1. Способ лечения гемобластоза у индивидуума с гемобластозом, включающий введение эффективного количества липосомного состава, содержащего цитарабин и даунорубицин, совместно инкапсулированные в молярном отношении 5:1, и ингибитора FLT-3, выбранного из группы, состоящей из квизартиниба, мидостаурина, тандутиниба, сорафениба, сунитиниба, лестауртиниба, креноланиба, гилтеритиниба, AST-487, довитиниба и линифаниба; и
где указанные липосомный состав и FLT-3 вводят одновременно, или где указанный липосомный состав вводят перед лечением ингибитором FLT-3, или где указанные липосомный состав и ингибитор FLT-3 вводят в одной композиции.

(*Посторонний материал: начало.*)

-- ==== Sys2Proof/Machine/Comb.lean ====
section
/-! DEFINITION. Sys2Proof/Machine/Comb.lean: Comb (R247 to R273): partitions, training and clearing, errors, the client arbiters, and the Comb pool behind IEP1. -/
namespace Sys2Proof.Machine
open Sys2Proof

def State.modComb (s : State) (f : Comb → Comb) : State := { s with fab := { s.fab with comb := f s.fab.comb } }

/-- Comb serves its clients (R252). -/
def State.combUp (s : State) : Bool := s.get Fld.COMB_STATUS_STATE == 3

/-! ### Partitions, training, clearing (R249 to R253) -/

/-- Bounds of a partition in 64 MiB units, from the sizes in force: 0 directory, 1 dirty logs, 2 journal, 3 telemetry, 4 keeper scratch, 5 pool (R249). -/
def partBounds (sizes k : Nat) : Nat × Nat :=
  let n := [16 * bitsOf sizes 0 4, bitsOf sizes 4 6, bitsOf sizes 10 6, bitsOf sizes 16 6, bitsOf sizes 22 6]
  ((n.take k).sum, if k < 5 then (n.take (k + 1)).sum else 256)

/-- The partition of a Comb byte address. -/
def State.partOf (s : State) (a : Nat) : Nat :=
  let sizes := s.get Fld.COMB_PART_ACT_SIZES
  ((List.range 5).find? fun k => decide (a / 2 ^ 26 < (partBounds sizes k).2)).getD 5

/-- Byte address at which a partition starts. -/
def State.partBase (s : State) (k : Nat) : Nat := 2 ^ 26 * (partBounds (s.get Fld.COMB_PART_ACT_SIZES) k).1

/-- The partitions a client may address (R249, R251): SCRUB reads them all. -/
def clientParts (client : Nat) : List Nat :=
  match client with
  | 0 | 1 => [0]
  | 2 => [1]
  | 3 => [2]
  | 4 => [3]
  | 5 => [4]
  | 6 => List.range 6
  | _ => [5]

/-- A request of a client lies in its own partition (R251). -/
def State.inBounds (s : State) (client a : Nat) : Bool := (clientParts client).contains (s.partOf a)

/-- A request outside its client's partition is fatal (R251). -/
def State.partFault (s : State) (client : Nat) : State := s.fatal (s.message Kind.PART_BOUND 2 0x080 0 8 (Party.combClient client) none)

/-- COMB_TRAIN_DONE (R252, R257, R75): every channel and pseudo-channel is trained and the repair list applied, `repaired` of its rows having found a spare; or one is
not trained and start-up fails with HBM_TRAIN. -/
def execCombTrainDone (ok : Bool) (repaired : Fin 65) (s : State) : Host.Outcome State Fault Refusal :=
  done (s.begin.inStage 6 fun s =>
    if s.clk.fabricHeld then s
    else if ok then
      let s := s.puts [(Fld.COMB_STATUS_STATE, 2), (Fld.COMB_REPAIR_APPLIED, min repaired.val s.nv.repairRows.length)]
      { s with boot := { s.boot with combTrained := true } }
    else s.failStart 5)

/-- The sizes of COMB_PART_CFG take force (R250). (log 122, DEDUCED) -/
def State.applyParts (s : State) : State :=
  let z := (s.word Addr.COMB_PART_CFG).toNat % 2 ^ 28
  let b := (partBounds z 5).1
  s.puts [(Fld.COMB_PART_ACT_SIZES, z), (Fld.COMB_POOL_BASE, b), (Fld.COMB_POOL_SIZE, 256 - b), (Fld.DIRC_CFG_BKT_UNITS, 64 * bitsOf z 0 4)]

/-- COMB_CLEAR_DONE (R252, R250): all 16 GiB hold zeros; COMB is UP, the partitions are applied, stage 6 ends. -/
def execCombClearDone (s : State) : Host.Outcome State Fault Refusal :=
  done (s.begin.inStage 6 fun s =>
    if s.get Fld.COMB_STATUS_STATE = 2 && s.boot.combTrained then
      let s := (List.range 4).foldl (fun s t => s.put (Fld.EHR_STATUS_STATE t) 1) s
      (((s.applyParts).put Fld.COMB_STATUS_STATE 3).raise Evt.COMB_UP).stageDone 6
    else s)

/-- A pseudo-channel has failed: fail-stop (R253). -/
def State.pcFailed (s : State) (pc : Nat) : State := s.fatal (s.message Kind.PC_FAIL 2 0x080 pc 8 Party.none none)

/-- PC_FAIL (R253): a command or address parity error, or a loss of lock, of a pseudo-channel. -/
def execPcFail (pc : Fin 16) (s : State) : Host.Outcome State Fault Refusal :=
  done (s.begin.whenFabric fun s => s.pcFailed pc.val)

/-- PART_BOUND (R251): a request outside its client's partition, before it reaches the arbiter. -/
def execPartBound (client : Fin 9) (s : State) : Host.Outcome State Fault Refusal :=
  done (s.begin.whenFabric fun s => s.partFault client.val)

/-- SCRUB_PASS_DONE (R256). -/
def execScrubPassDone (s : State) : Host.Outcome State Fault Refusal :=
  done (s.begin.whenFabric fun s =>
    if s.combUp && s.flag Fld.COMB_SCRUB_CFG_EN then
      ((s.addSat Fld.COMB_SCRUB_STATUS_PASSES 1).put Fld.COMB_SCRUB_STATUS_PROGRESS 0).raise Evt.COMB_SCRUB_PASS
    else s)

/-- STACK_REFRESH_2X_CHANGE (R273): the hottest stack die reads `temp` (value - 64 = °C); above 85 °C the refresh rate is doubled. -/
def execStackRefresh2xChange (temp : Byte) (s : State) : Host.Outcome State Fault Refusal :=
  done (s.begin.whenFabric fun s =>
    let hot := decide (149 < temp.toNat)
    let was := s.flag Fld.COMB_TEMP_REFRESH_2X
    ((s.put Fld.COMB_TEMP_STACK temp.toNat).putFlag Fld.COMB_TEMP_REFRESH_2X hot).raiseIf (hot != was) Evt.COMB_REFRESH_2X)

/-! ### Errors (R254, R255, R257) -/

/-- The pseudo-channel of a Comb address (R248). -/
def pcOf (a : Nat) : Nat := 2 * bitsOf a 8 3 + bitsOf a 11 1

/-- A corrected error (R254, R257): counted, raised, reported; the row is listed at its ROW_THR-th. -/
def State.combCe (s : State) (client a row : Nat) : State :=
  let s := ((s.count (Ctr.COMB (17 + pcOf a) 0)).raise Evt.COMB_CE).sendFault (s.message Kind.COMB_CE 0 0x080 (pcOf a) (if client = 6 then 5 else 1) Party.none (some a))
  let n := mget 0 s.boot.rowErrors row + 1
  let s := { s with boot := { s.boot with rowErrors := mput 0 s.boot.rowErrors row n } }
  if s.get Fld.COMB_ROW_CFG_ROW_THR ≤ n && !s.nv.repairRows.contains row && decide (s.nv.repairRows.length < 64) then
    ({ s with nv := { s.nv with repairRows := s.nv.repairRows ++ [row] } }.nvWrote 7).raise Evt.COMB_ROW_LISTED
  else s

/-- The hive whose range holds a bucket (R220). -/
def State.bucketHive (s : State) (b : Nat) : Option Nat :=
  (List.range 16).find? fun h =>
    let base := 65536 * s.get (Fld.HIVE_BKT_BKT_BASE h)
    s.hiveState h != 0 && decide (base ≤ b) && decide (b < base + 65536 * s.get (Fld.HIVE_BKT_BKT_COUNT h))

/-- What an uncorrectable error that a client has read in a line does, by its partition (R255); the bucket of a directory line is rewritten empty. Which journal record a line holds is open. (logs 124, DESIGN CHOICE; 282, DEDUCED) -/
def State.combContain (s : State) (client a : Nat) : State :=
  match s.partOf a with
  | 0 =>
    match s.bucketHive (a / 256) with
    | some h =>
      let s := if s.hiveServes h then s.hiveDown h 3 0 none 1 else s
      let b := a / 256 - 65536 * s.get (Fld.HIVE_BKT_BKT_BASE h)
      s.modHome fun o => { o with dir := o.dir.filter fun e => e.1 / 2 ^ 38 != h || e.2.onDie || s.bucketOf h (e.1 % 2 ^ 38) != b }
    | none => s
  | 1 =>
    let l := (a - s.partBase 1) / 64
    s.modDlog fun d => { d with lines := mput 0 d.lines l (2 ^ 512 - 1), touch := if d.touch.contains l then d.touch else d.touch ++ [l] }
  | 2 =>
    let j := s.fab.pair.journal.filter fun r => r.sent
    match j[s.free % j.length]? with
    | some r =>
      let s := s.used.modPair fun p => { p with journal := p.journal.filter fun x => x.seq != r.seq }
      let s := s.showFill
      if s.issues && r.region < 20 then (s.setRsync (2 ^ r.region)).raise Evt.TDM_OVERFLOW else s
    | none => s
  | 3 =>
    let k := (a - s.partBase 3) / 64
    if (assoc s.fab.ring k).isSome then
      ({ s with fab := { s.fab with ring := assocDel s.fab.ring k } }.addSat Fld.PERF_RING_LOST_COUNT 1).raise Evt.PERF_RING_LOST
    else s
  | 4 => if client = 5 then s.emit (.loadFault a) else s
  | _ =>
    let l := (a - s.partBase 5) / 64
    s.modComb fun c => { c with poison := mput c.poisonAll c.poison l true }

2. Способ по п.1, где указанный индивидуум имеет мутацию гена Fms-подобной рецепторной тирозинкиназы 3 (FLT-3).
3. Способ по п.2, где мутация является активирующей мутацией гена FLT-3.
4. Способ по п.1, где гемобластоз выбран из группы, состоящей из острого миелогенного лейкоза (AML), острого лимфоцитарного лейкоза (ALL), хронического лимфоцитарного лейкоза (CLL), хронического миелолейкоза (CML), миелопролиферативных неоплазий (MPN) и лимфом.